REQUIREMENT:
Every line in the records below between the one holding "SUPPORT. One lemma" and the one holding "k).cmd = s.cmd := rfl", inclusive, is to be set down exactly; all other lines are to be left out.

EXERCISE DATA:
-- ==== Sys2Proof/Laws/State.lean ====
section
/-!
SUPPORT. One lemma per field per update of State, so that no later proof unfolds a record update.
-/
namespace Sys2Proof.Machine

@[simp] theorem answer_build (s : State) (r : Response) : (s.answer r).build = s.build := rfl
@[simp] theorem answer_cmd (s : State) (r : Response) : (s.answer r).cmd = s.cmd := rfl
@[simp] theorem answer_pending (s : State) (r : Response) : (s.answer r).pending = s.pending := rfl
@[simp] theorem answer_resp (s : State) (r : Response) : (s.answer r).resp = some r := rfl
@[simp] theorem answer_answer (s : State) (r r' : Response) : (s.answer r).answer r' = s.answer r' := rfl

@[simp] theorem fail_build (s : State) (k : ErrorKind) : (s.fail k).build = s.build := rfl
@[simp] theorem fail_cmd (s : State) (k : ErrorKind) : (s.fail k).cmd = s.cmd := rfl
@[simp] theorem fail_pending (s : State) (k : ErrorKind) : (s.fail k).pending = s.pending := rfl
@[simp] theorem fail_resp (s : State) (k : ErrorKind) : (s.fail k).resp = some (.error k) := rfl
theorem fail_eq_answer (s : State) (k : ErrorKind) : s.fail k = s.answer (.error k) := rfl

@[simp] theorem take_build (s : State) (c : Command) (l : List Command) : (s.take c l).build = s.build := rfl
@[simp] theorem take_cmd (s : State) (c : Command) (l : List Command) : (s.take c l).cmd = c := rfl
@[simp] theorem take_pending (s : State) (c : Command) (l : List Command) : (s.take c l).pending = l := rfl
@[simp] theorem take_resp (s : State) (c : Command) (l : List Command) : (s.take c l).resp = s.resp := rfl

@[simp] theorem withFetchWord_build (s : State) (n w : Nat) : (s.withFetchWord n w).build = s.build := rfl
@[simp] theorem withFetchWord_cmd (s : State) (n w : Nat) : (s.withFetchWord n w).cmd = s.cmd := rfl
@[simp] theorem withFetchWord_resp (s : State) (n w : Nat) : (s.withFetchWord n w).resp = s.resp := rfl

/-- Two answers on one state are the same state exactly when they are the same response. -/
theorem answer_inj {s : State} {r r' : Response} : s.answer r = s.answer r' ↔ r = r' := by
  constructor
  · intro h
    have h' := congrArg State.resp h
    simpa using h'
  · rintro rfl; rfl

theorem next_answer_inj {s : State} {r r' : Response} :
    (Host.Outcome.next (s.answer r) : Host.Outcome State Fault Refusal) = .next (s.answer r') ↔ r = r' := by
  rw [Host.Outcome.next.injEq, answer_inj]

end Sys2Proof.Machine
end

RESPONSE:
SUPPORT. One lemma per field per update of State, so that no later proof unfolds a record update.
-/
namespace Sys2Proof.Machine

@[simp] theorem answer_build (s : State) (r : Response) : (s.answer r).build = s.build := rfl
@[simp] theorem answer_cmd (s : State) (r : Response) : (s.answer r).cmd = s.cmd := rfl
@[simp] theorem answer_pending (s : State) (r : Response) : (s.answer r).pending = s.pending := rfl
@[simp] theorem answer_resp (s : State) (r : Response) : (s.answer r).resp = some r := rfl
@[simp] theorem answer_answer (s : State) (r r' : Response) : (s.answer r).answer r' = s.answer r' := rfl

@[simp] theorem fail_build (s : State) (k : ErrorKind) : (s.fail k).build = s.build := rfl
@[simp] theorem fail_cmd (s : State) (k : ErrorKind) : (s.fail k).cmd = s.cmd := rfl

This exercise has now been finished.